Side note, it always seemed unfair to me that in games like pong the same computer that controls the enemy paddle also controls the ball's trajectory.

rofltehcat:
It is really sad that today's (combat) AI seems so frigging stupid. Sure, as you pointed out making them strong is easy but strong and smart are also completely different. Why does the majority of today's AI feel that bad? Did the publishers at one point just cut the AI budget in half or simply froze it while all the other costs exploded?

They probably realized you can't show off AI in screenshots.

DonTsetsi:

rofltehcat:

Of course there are also people trying to write the strongest possible AI: example youtube video

That AI is cheating. It uses information unavailable to a human player, namely, which zergling is being targeted by each attack.

No, siege tanks follow predictable algorithms and the AI can calculate which zergling will be hit. If you were playing in a time warp or if you were like The Flash, you could do it too.
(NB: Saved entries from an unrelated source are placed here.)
theorem closingRoom_le (c : EnumCall) (level : Level) : closingRoom c level ≤ 5 := by
  have := Level.toNat_le level
  unfold closingRoom
  omega

theorem closingRoom_succ {c : EnumCall} {level : Level} (hl : level ≠ .l3) (hle : c.start.toNat ≤ level.toNat) :
    closingRoom c level.succ - 1 = closingRoom c level := by
  rw [closingRoom, closingRoom, Level.toNat_succ level hl]
  omega

/-- A table opened at `level` goes through the events of `table`, and on to whatever follows its `E_TABLE_END`. -/
def TableRefines (answers : Reader) (registers : RegSel → Option Word) (c : EnumCall) (level : Level)
    (table : PA → Word → Nat → TableRun) : Prop :=
  ∀ (stack : Level → Frame) (base : PA) (vprefix : Word) (n : Nat) (es : List Event) (s : State),
    Enumerates c stack level s →
    (∀ f t, InTable c stack level f t →
      Completes answers registers (closingRoom c level - 1) (table base vprefix n).requests es (afterTableEnd t)) →
    Completes answers registers (closingRoom c level) n ((table base vprefix n).events ++ es)
      (openTable base vprefix level s)

/-- A table below closed, the loop above it goes on. -/
theorem afterTableEnd_returns {f g : Frame} {s : State} (h : InTable c (Function.update stack level f) level.succ g s)
    (hl : level ≠ .l3) (hle : c.start.toNat ≤ level.toNat) :
    afterTableEnd s = enumAdvance { s with top := s.top.pred } := by
  have hne : s.top ≠ s.start := by
    rw [h.top_eq, h.start_eq]
    intro heq
    have := Level.toNat_succ level hl
    rw [heq] at this
    omega
  rw [afterTableEnd, if_neg hne]

/-! What follows an answer while the innermost table has the frame `f`: the loop goes on, or the table below opens. -/

section
variable {f : Frame} {s : State} {n : Nat} {es : List Event} {b : Bytes8} {d : Descriptor}

theorem completes_entry_unread (hs : InTable c stack level f s)
    (h : ∀ t, InTable c stack level f t → Completes answers registers 5 n es (enumAdvance t)) :
    Completes answers registers 6 n (.record (.eUnread level (BitVec.ofNat 9 f.index) f.base s.ea) :: es)
      (receiveMem none s) := by
  rw [receiveMem_none_enum s hs.op_enum, hs.enumUnreadable_eq]
  exact completes_offer (h (logRecord _ (offer _ s)) (hs.transfer rfl rfl rfl rfl rfl rfl rfl))

theorem completes_entry_invalid (hs : InTable c stack level f s) (hd : decodeDescriptor (le64 b) level = .invalid)
    (h : ∀ t, InTable c stack level f t → Completes answers registers 5 n es (enumAdvance t)) :
    Completes answers registers 6 n es (receiveMem (some b) s) := by
  rw [receiveMem_some_enum b s hs.op_enum, hs.top_eq, hd]
  exact (h { s with raw := le64 b, desc := .invalid } (hs.transfer rfl rfl rfl rfl rfl rfl rfl)).mono (by decide)

/-- Whatever descriptor is reported, the entry is taken with its descriptor in `D`. -/
theorem completes_entry_reported (hs : InTable c stack level f s) (hd : decodeDescriptor (le64 b) level = d)
    (hv : d ≠ .invalid)
    (h : ∀ t, InTable c stack level f t → t.desc = d → Completes answers registers 5 n es (afterEEntry t)) :
    Completes answers registers 6 n
      (.record (entryRecord level f.base f.vprefix f.index s.ea (le64 b) d) :: es) (receiveMem (some b) s) := by
  rw [receiveMem_some_enum b s hs.op_enum, hs.top_eq, hd, hs.enumReceive_eq _ d hv]
  exact completes_offer
    (h (logRecord _ (offer _ { s with raw := le64 b, desc := d })) (hs.transfer rfl rfl rfl rfl rfl rfl rfl) rfl)

theorem completes_entry_leaf (hs : InTable c stack level f s) (hd : decodeDescriptor (le64 b) level = d)
    (hleaf : d.isLeaf = true)
    (h : ∀ t, InTable c stack level { f with emitted := f.emitted + 1 } t →
      Completes answers registers 5 n es (enumAdvance t)) :
    Completes answers registers 6 n
      (.record (entryRecord level f.base f.vprefix f.index s.ea (le64 b) d) :: es) (receiveMem (some b) s) := by
  refine completes_entry_reported hs hd (by rintro rfl; cases hleaf) fun t ht hdesc => ?_
  rw [ht.afterEEntry_leaf (hdesc ▸ hleaf)]
  exact h _ (ht.setTopFrame _)

theorem completes_entry_table {oa : PA} {p : Perm} {w : Bool} (hs : InTable c stack level f s)
    (hd : decodeDescriptor (le64 b) level = .table oa p w)
    (h : ∀ t, InTable c stack level { f with emitted := f.emitted + 1 } t →
      Completes answers registers 5 n es
        (openTable oa (childPrefix f.vprefix (BitVec.ofNat 9 f.index) level) level.succ t)) :
    Completes answers registers 6 n
      (.record (entryRecord level f.base f.vprefix f.index s.ea (le64 b) (.table oa p w)) :: es)
      (receiveMem (some b) s) := by
  refine completes_entry_reported hs hd (by simp) fun t ht hdesc => ?_
  rw [ht.afterEEntry_table hdesc]
  exact h _ (ht.setTopFrame _)

end

/-- Once the loop has run as `r` says, closing the table leads on through the events `es`. -/
def ClosesWith (answers : Reader) (registers : RegSel → Option Word) (c : EnumCall) (stack : Level → Frame) (level : Level)
    (base : PA) (vprefix : Word) (es : List Event) (r : LoopRun) : Prop :=
  ∀ i t, InTable c stack level ⟨base, vprefix, i, r.emitted, r.truncated⟩ t →
    Completes answers registers (closingRoom c level) r.requests es (closeTable t)

/-- The loop over a table's indices (R200, R201): from its head with `f` in the frame, through the events of the big-step loop, to
the table's close. -/
theorem enumVisit_completes {sub : PA → Word → Nat → TableRun} (hle : c.start.toNat ≤ level.toNat)
    (hsub : level ≠ .l3 → TableRefines answers registers c level.succ sub) (base : PA) (vprefix : Word) (es : List Event)
    (indices : List Nat) :
    ∀ (i emitted n : Nat) (s : State),
      let r := enumLoop answers sub c.filter.isSome c.cap level base vprefix indices emitted n
      Visits c.filter.isSome indices i → InTable c stack level ⟨base, vprefix, i, emitted, false⟩ s →
      ClosesWith answers registers c stack level base vprefix es r →
      Completes answers registers (closingRoom c level) n (r.events ++ es) (enumVisit s) := by
  induction indices with
  | nil =>
    intro i emitted n s r hv hs hclose
    rw [enumVisit_exhausted s (by rw [hs.topFrame_eq]; exact hv)]
    exact hclose i s hs
  | cons j rest ih =>
    intro i emitted n s r hv hs hclose
    obtain ⟨rfl, hj, hrest⟩ := hv
    cases hc : capReached c.filter.isSome c.cap emitted with
    | true =>
      have hr : r = _ := enumLoop_capped hc
      rw [hr] at hclose ⊢
      rw [enumVisit_capped s (by rwa [hs.topFrame_eq]) (by rwa [hs.capReached_eq]), hs.topFrame_eq]
      exact hclose j _ (hs.setTopFrame _)
    | false =>
      have hadvance : ∀ emitted' n' t, InTable c stack level ⟨base, vprefix, j, emitted', false⟩ t →
          let r' := enumLoop answers sub c.filter.isSome c.cap level base vprefix rest emitted' n'
          ClosesWith answers registers c stack level base vprefix es r' →
          Completes answers registers (closingRoom c level) n' (r'.events ++ es) (enumAdvance t) := by
        intro emitted' n' t ht r' hclose'
        rw [ht.enumAdvance_eq]
        exact ih _ emitted' n' _ hrest (ht.setTopFrame _) hclose'
      generalize hea : entryAddress base (BitVec.ofNat 9 j) = ea
      have hreq : ∀ inputs,
          InTable c stack level ⟨base, vprefix, j, emitted, false⟩ ((requestMem ea s).withInputs inputs) :=
        fun _ => hs.transfer rfl rfl rfl rfl rfl rfl rfl
      rw [hs.enumVisit_reads hj hc, hea]
      cases hb : answers n (ea.setWidth 64) with
      | none =>
        have hr : r = _ := enumLoop_unread hc hea hb
        rw [hr] at hclose ⊢
        refine completes_requestMem fun inputs => ?_
        rw [hb]
        exact completes_entry_unread (hreq inputs) fun t ht =>
          (hadvance _ _ t ht hclose).mono (closingRoom_le c level)
      | some b =>
        cases hd : decodeDescriptor (le64 b) level with
        | invalid =>
          have hr : r = _ := enumLoop_invalid hc hea hb hd
          rw [hr] at hclose ⊢
          refine completes_requestMem fun inputs => ?_
          rw [hb]
          exact completes_entry_invalid (hreq inputs) hd fun t ht =>
            (hadvance _ _ t ht hclose).mono (closingRoom_le c level)
        | table oa p w =>
          have hl := decodeDescriptor_table_level hd
          obtain ⟨child, hr⟩ : ∃ child, r = _ := enumLoop_table hc hea hb hd
          rw [hr] at hclose ⊢
          refine completes_requestMem fun inputs => ?_
          rw [hb]
          simp only [List.append_eq, List.cons_append, List.append_assoc]
          refine completes_entry_table (hreq inputs) hd fun t ht => ?_
          refine (hsub hl _ _ _ _ _ t (ht.asParent hl) fun g u hu => ?_).mono (closingRoom_le c level.succ)
          rw [afterTableEnd_returns hu hl hle, closingRoom_succ hl hle]
          exact hadvance _ _ _ (hu.returned hl) hclose
        | block oa p | page oa p =>
          obtain ⟨child, hr⟩ : ∃ child, r = _ := enumLoop_leaf hc hea hb hd rfl
          rw [hr] at hclose ⊢
          refine completes_requestMem fun inputs => ?_
          rw [hb]
          exact completes_entry_leaf (hreq inputs) hd rfl fun t ht =>
            (hadvance _ _ t ht hclose).mono (closingRoom_le c level)
/-- `EnumTable` (R200) with the tables below it: its loop, its `E_TABLE_END`, and what follows that. -/
theorem tableRefines_succ {left : Nat} (hle : c.start.toNat ≤ level.toNat)
    (hsub : level ≠ .l3 →
      TableRefines answers registers c level.succ (enumTable answers c.filter c.cap left level.succ)) :
    TableRefines answers registers c level (enumTable answers c.filter c.cap (left + 1) level) := by
  intro stack base vprefix n es s hs hend
  rw [enumTable, List.append_assoc, hs.openTable_eq]
  refine enumVisit_completes hle hsub base vprefix _ _ _ 0 n _ (visits_tableIndices _ s.target _ hs.target_eq)
    (hs.opened _) fun i t ht => ?_
  rw [ht.closeTable_eq]
  exact completes_offer (hend _ (logRecord _ (offer _ t)) (ht.transfer rfl rfl rfl rfl rfl rfl rfl))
However, it's really just being fast, not all that clever. How does it modify its' production after scouting the enemy I wonder? How does it interpret a bunch of enemy units at the edge of its' vision? Does it realise, as humans would, that there are probably more units it can't see behind the fog of war? If it sees ten zealots on two seperate occasions, can it decide whether they are the same zealots?

Bad Jim:

DonTsetsi:

rofltehcat:

Of course there are also people trying to write the strongest possible AI: example youtube video

That AI is cheating. It uses information unavailable to a human player, namely, which zergling is being targeted by each attack.

No, siege tanks follow predictable algorithms and the AI can calculate which zergling will be hit. If you were playing in a time warp or if you were like The Flash, you could do it too.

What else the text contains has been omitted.